In de periode na de vervaardiging van de kaart heeft Oosting waarschijnlijk nieuwe gronden
aangekocht, die uiteindelijk tussen 1825 en 1832 door Roodbaard zijn heringericht tot een nieuwe
landschappelijke aanleg.
Presentatietekening
Presentatietekening
Dit vermoeden wordt bevestigd in de bewaard gebleven ontwerptekening. Hier zien we in het eerste
deel van de aanleg potloodlijnen onder het ontwerp van Roodbaard. Deze potloodlijnen komen
overeen met de perceelgrenzen van het kadastraal minuutplan.
De tekening van Roodbaard kan getypeerd worden als uitgewerkte ontwerpschets. Op de tekening
staan diverse planten benoemd. Daarnaast worden letters weergegeven, die verwijzingen zullen
hebben gevormd naar begeleidende teksten (deze verklarende teksten zijn tot op heden nog niet
gevonden).
De tekening bestaat uit een geheel van paden, perken, solitaire bomen, bomenrijen, waterpartij en
moestuinen. In het voorste deel kunnen we een ronde perk onderscheiden waarin asperges worden
geteeld. In het achterste deel worden perken op een vergelijkbare wijze ingevuld, met gebogen
lijnen, die eveneens wijzen op een invulling van moestuinen.

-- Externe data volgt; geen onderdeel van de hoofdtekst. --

-- ==== Sys2Proof/Machine/Ckpt.lean ====
section
/-! DEFINITION. Checkpoints: the cut, shards and their mirrors, the manifest, generations, the end of a checkpoint
(R544 to R559). -/
namespace Sys2Proof.Machine
open Sys2Proof

/-! ## What a cut captures (R544, R551, R556) -/

/-- The used part of a grammar area: header, stack cells, undo entries (R306, R551). -/
def GArea.bytes (a : GArea) (strs : List Bytes) : Bytes :=
  let excl (i : Nat) : List Put := match a.excl[i]? with
    | some e => [⟨8 + 8 * i, 0, 23, e.1⟩, ⟨8 + 8 * i, 23, 1, 1⟩, ⟨8 + 8 * i, 24, 20, e.2⟩]
    | none => []
  let undo (u : Undo) : Bytes :=
    pack 16 [⟨0, 0, 20, u.state⟩, ⟨0, 20, 13, u.stack.length⟩, ⟨0, 33, 16, Config.matcherCode strs u.tail⟩, ⟨8, 0, 32, u.text⟩,
      ⟨8, 32, 8, u.cells.length⟩] ++
      padTo 64 (u.cells.flatMap fun c => pack 8 [⟨0, 0, 12, c.1⟩, ⟨0, 22, 22, c.2⟩])
  pack 64 ([⟨0, 0, 20, a.state⟩, ⟨0, 20, 13, a.stack.length⟩, ⟨0, 33, 7, a.undo.length⟩, ⟨0, 40, 6, a.undoHead % 64⟩] ++
      (List.range 3).flatMap excl) ++
    a.stack.reverse.flatMap (leBytes 4) ++ a.undo.flatMap undo
/-- A session as the cut captures it (R551, R553). -/
def Dev.capture (d : Dev) (p : CkpProg) (slot : Nat) : Capture :=
  let x := d.sess slot
  let hot := x.d.tier == .hot && x.d.state != .reviving
  let ctx := (d.turnCtx slot).map d.ctx
  { sid := x.d.sid
    cCut := x.d.committed
    hCut := x.d.histLen
    hot := hot
    desc := x.d.bytes
    ctx := ctx.map Ctx.bytes
    grammar := if x.area then some ((d.garea slot).bytes (NMap.getD d.tok.stops x.d.stopSet {}).strs) else none
    sess := x
    context := ctx
    area := if x.area then some (d.garea slot) else none
    hist := x.hist
    todo := if hot then (x.pt.map (·.1)).filter fun k => k % 65536 * 64 < x.d.committed else []
    index := if p.indexes && x.d.siftIndex != 0 then (d.sindex x.d.siftIndex).map fun i => (x.d.siftIndex, i) else none
    indexTodo := p.indexes && x.d.siftIndex != 0
    tail := NMap.getD d.tok.tails slot [] }
/-- The bytes of a session entry (R556). -/
def Dev.entryBytes (d : Dev) (m : Memory) (p : CkpProg) (c : Capture) : Bytes :=
  let flags := [⟨0x10, 0, 1, b2n c.hot⟩, ⟨0x10, 1, 1, b2n c.ctx.isSome⟩, ⟨0x10, 2, 1, b2n c.grammar.isSome⟩,
    ⟨0x10, 3, 1, b2n c.index.isSome⟩]
  let head := padTo 0x100 (pack 24 (([⟨0, 0, 64, c.sid⟩, ⟨8, 0, 23, c.cCut⟩, ⟨8, 23, 23, c.hCut⟩] : List Put) ++ flags)) ++
    c.desc ++ padTo 64 (c.ctx.getD []) ++ c.grammar.getD []
  let pages := if c.hot then d.imageBody c.sess (p.mx4 && !(d.prof c.sess).splitKv) (d.pageOf m c.sess) else []
  let index := match c.index with
    | some (_, i) => padUp 16384 i.bytes
    | none => []
  padUp 16384 head ++ padUp 16384 (c.hist.flatMap (leBytes 4)) ++ pages ++ index
/-- A shard whole: header page and session entries (R556). -/
def shardBytes (manifest row ctrl die : Nat) (mx4 : Bool) (sessions : Nat) (body : Bytes) : Bytes :=
  padTo 16384 (pack 0x28
    [⟨0, 0, 32, 0x51534844⟩, ⟨0, 32, 16, 1⟩, ⟨8, 0, 64, manifest⟩, ⟨0x10, 0, 48, row⟩, ⟨0x18, 0, 16, ctrl⟩,
     ⟨0x18, 16, 1, die⟩, ⟨0x18, 17, 1, b2n mx4⟩, ⟨0x18, 32, 32, sessions⟩, ⟨0x20, 0, 64, body.length⟩] ++
    padTo 48 (Config.sha384 body)) ++ body
/-- The buddy of this controller, or 0 (R334, R525). -/
def Dev.buddyOf (d : Dev) : Nat := ((d.own.buddies.find? fun e => e.1 == d.self).map (·.2)).getD 0
/-- An object is mirrored to a controller: opened, written in SENDs of at most 1 MiB, sealed (R558). -/
def Dev.sendMirror (d : Dev) (dst g manifest row flags : Nat) (obj : Bytes) : Dev :=
  let d := d.send dst svcCkpt (ckptMsg 6 0 0 (d.gid g) manifest row flags 0 obj.length [])
  let d := (List.range (ceilDiv obj.length 1048512)).foldl (fun (d : Dev) i =>
    let piece := slice obj (1048512 * i) 1048512
    d.sendBulk dst svcCkpt (ckptMsg 7 0 0 (d.gid g) manifest row flags (1048512 * i) piece.length piece)) d
  d.send dst svcCkpt (ckptMsg 8 0 0 (d.gid g) manifest row flags 0 48 (padTo 48 (Config.sha384 obj)))
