-- ==== Sys2Proof/Machine/Handoff.lean ====
section
/-! DEFINITION. Session ownership: leases, handoffs, reclaim, the hall directory, acting homes (R425 to R440). -/
namespace Sys2Proof.Machine
open Sys2Proof

/-! ## Names of ownership -/

/-- This controller is the home, or the acting home, of a session (R425, R440). -/
def Dev.isHome (d : Dev) (sid : Nat) : Bool := d.homeOf sid == d.self
/-- Lease expiry in ns (R67). -/
def Dev.expiryNs (d : Dev) : Nat := d.g F.TIM_LEASE_EXPIRY_MS * 1000000
/-- Renew period in ns (R67). -/
def Dev.renewNs (d : Dev) : Nat := d.g F.TIM_LEASE_RENEW_MS * 1000000
/-- What the home waits beyond the expiry: 1 ms for each second of it, at least 1 ms (R431). -/
def graceNs (expiry : Nat) : Nat := max 1000000 (expiry / 1000)
/-- An ownership message that names a session, an epoch and a controller (R432, R433). -/
def Dev.own1 (d : Dev) (dst kind sid epoch ctrl : Nat) (st : Status) : Dev :=
  d.send dst svcOwner (d.ownMsg kind st.code sid epoch ctrl 0 0 0 0 0 0 [])
/-- The periods of a lease message are this controller's (R68). -/
def Dev.samePeriods (d : Dev) (renew expiry : Nat) : Bool :=
  renew == d.g F.TIM_LEASE_RENEW_MS && expiry == d.g F.TIM_LEASE_EXPIRY_MS
/-- LEASE_MISMATCH (R68, R535). -/
def Dev.mismatch (d : Dev) (peer : Nat) : Dev := d.post0 { typ := 0x18, status := Status.badParam.code, args := [peer] }
/-- An event goes to partition 0 and to a session's partition (R430, R437). -/
def Dev.postBoth (d : Dev) (p : Nat) (e : Event) : Dev := let d := d.post0 e; if p = 0 then d else d.postP p e

/-! ## A copy of a session goes (R430, R434, R437, R449) -/

/-- An index bound to a session that leaves this controller stays, unbound (R449). -/
def Dev.unbindIndex (d : Dev) (slot : Nat) : Dev :=
  let i := indexKey (d.sess slot).d.siftIndex
  let d := match NMap.get? d.sft.idx i with
    | some x => if x.bind = (d.sess slot).d.sid ∧ x.bind ≠ 0 then
        { d with sft := { d.sft with idx := NMap.put d.sft.idx i { x with bind := 0 } } }
      else d
    | none => d
  d.updDesc slot fun x => { x with siftIndex := 0 }
/-- Pages, grammar area and tier work of a session are given up; frames go to the reclaim list. -/
def Dev.dropState (d : Dev) (slot : Nat) : Dev :=
  let d := (((d.abandonTier slot).dropPushes slot).dropTable slot).releaseArea slot
  let d := { d with tok := { d.tok with tails := NMap.del d.tok.tails slot } }
  (d.unbindIndex slot).updDesc slot fun x => { x with histAddr := 0 }
/-- Hamper objects of a session are released. -/
def Dev.dropObjects (d : Dev) (slot : Nat) (hist : Bool) : Dev :=
  let x := (d.sess slot).d
  let d := if x.imageHandle = 0 then d else d.askRelease x.imageHandle
  let d := if hist ∧ x.histHandle ≠ 0 then d.askRelease x.histHandle else d
  d.updDesc slot fun x => { x with
    imageHandle := 0
    imageValid := false
    imageMx4 := false
    histHandle := if hist then 0 else x.histHandle }
/-- The mirror that the buddy holds is released (R434 step 5). -/
def Dev.dropMirror (d : Dev) (slot : Nat) : Dev :=
  let x := (d.sess slot).d
  (if x.buddy = 0 then d else d.toBuddy slot 5 0 0 0 []).updDesc slot fun x => { x with mirrorValid := false }
/-- The handoffs with one changed. -/
def Dev.setOut (d : Dev) (sid : Nat) (o : HandOut) : Dev := d.updOwn fun w => { w with outs := NMap.put w.outs sid o }
/-- A slot that this controller held for another's session returns to FREE (R74, R430, R434). -/
def Dev.freeGuest (d : Dev) (slot : Nat) : Dev :=
  let x := (d.sess slot).d
  let d := (d.dropStops x.stopSet).slotBack slot (d.nextGen slot + 1)
  let d := d.dropLine slot
  let d := { d with
    ses := { d.ses with tab := NMap.del d.ses.tab slot }
    tok := { d.tok with areas := NMap.del d.tok.areas slot, tails := NMap.del d.tok.tails slot }
    iso := { d.iso with tallies := NMap.del d.iso.tallies slot } }
  d.updOwn fun o => { o with
    guests := NMap.del o.guests x.sid
    ownLeases := NMap.del o.ownLeases slot }
/-- A turn in progress ends here with FAULT_UNIT, since the session is no longer this controller's (R437). -/
def Dev.endTurnHere (d : Dev) (slot : Nat) : Dev :=
  match d.turnCtx slot with
  | some i =>
    let d := ((d.latch i 0x20).dropPushes slot).nullWork slot .staleGen
    d.finishTurn slot i (d.sess slot).d.lastRow
  | none => d
/-- A controller drops its copy of a session that it no longer owns (R430, R437). -/
def Dev.dropCopy (d : Dev) (slot : Nat) : Dev :=
  let x := d.sess slot
  let d := d.endTurnHere slot
  let d := (d.endOut x.d.sid).updOwn fun o => { o with moves := o.moves.filter fun e => e.1 != x.d.sid }
  let d := (((d.dropState slot).dropObjects slot true).unbindGrammar slot).freeGuest slot
  if d.noGroupRuns then d.reclaimFrames.reclaimBlocks else d
/-- A session's state at the home after it has left: the record stays, its pages do not (R427, R434 step 5). -/
def Dev.leaveHome (d : Dev) (slot : Nat) : Dev :=
  let x := d.sess slot
  let d := (((d.dropMirror slot).dropState slot).dropObjects slot false).unbindGrammar slot
  let d := (d.updSess slot fun y => { y with
    tierCtx := none
    d := { y.d with state := x.prevState, tier := x.prevTier, ctxValid := false, committed := x.d.committed } }).idleStart slot
  if d.noGroupRuns then d.reclaimFrames.reclaimBlocks else d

Interpretatie presentatietekening
De aanleg kan getypeerd worden als een lineaire aanleg, met een gecentreerd padenstelsel. Dit
padenstelsel bestaat in feite uit dubbele rijen van perken. Het kronkelige padenstelsel geeft structuur
aan de aanleg. Tussen de paden zijn verschillende vormen en functies geplaatst.
In het geheel is een lichte nadruk op de rechterzijde van de aanleg. Dit komt tot uiting in de
aanwezigheid van de solitaire bomen, de waterpartij en de zitplaatsen. Langs alle randen is het
geheel begrensd door bossages. Aan de rechterzijde is dit zeer dicht bebost, de linkerzijde heeft
daarentegen een transparanter karakter.
In de aanleg zijn de twee fasen van het ontwerp zichtbaar. Dit wordt duidelijk in de potloodlijnen,
die we zien in het eerste deel van het ontwerp. Wanneer we deze lijnen met elkaar verbinden, wordt
duidelijk dat dit ontwerp niet van de hand van Roodbaard is. Deze vormen te puntig en de lijnen -
op bepaalde delen - te recht. Uit het archief kennen we betalingslijsten van bomen en planten uit
de periode 1816-1819. Het lijkt waarschijnlijk dat dit eerste deel rond deze tijd is aangelegd, en in de
jaren 30 is aangepast aan het geheel.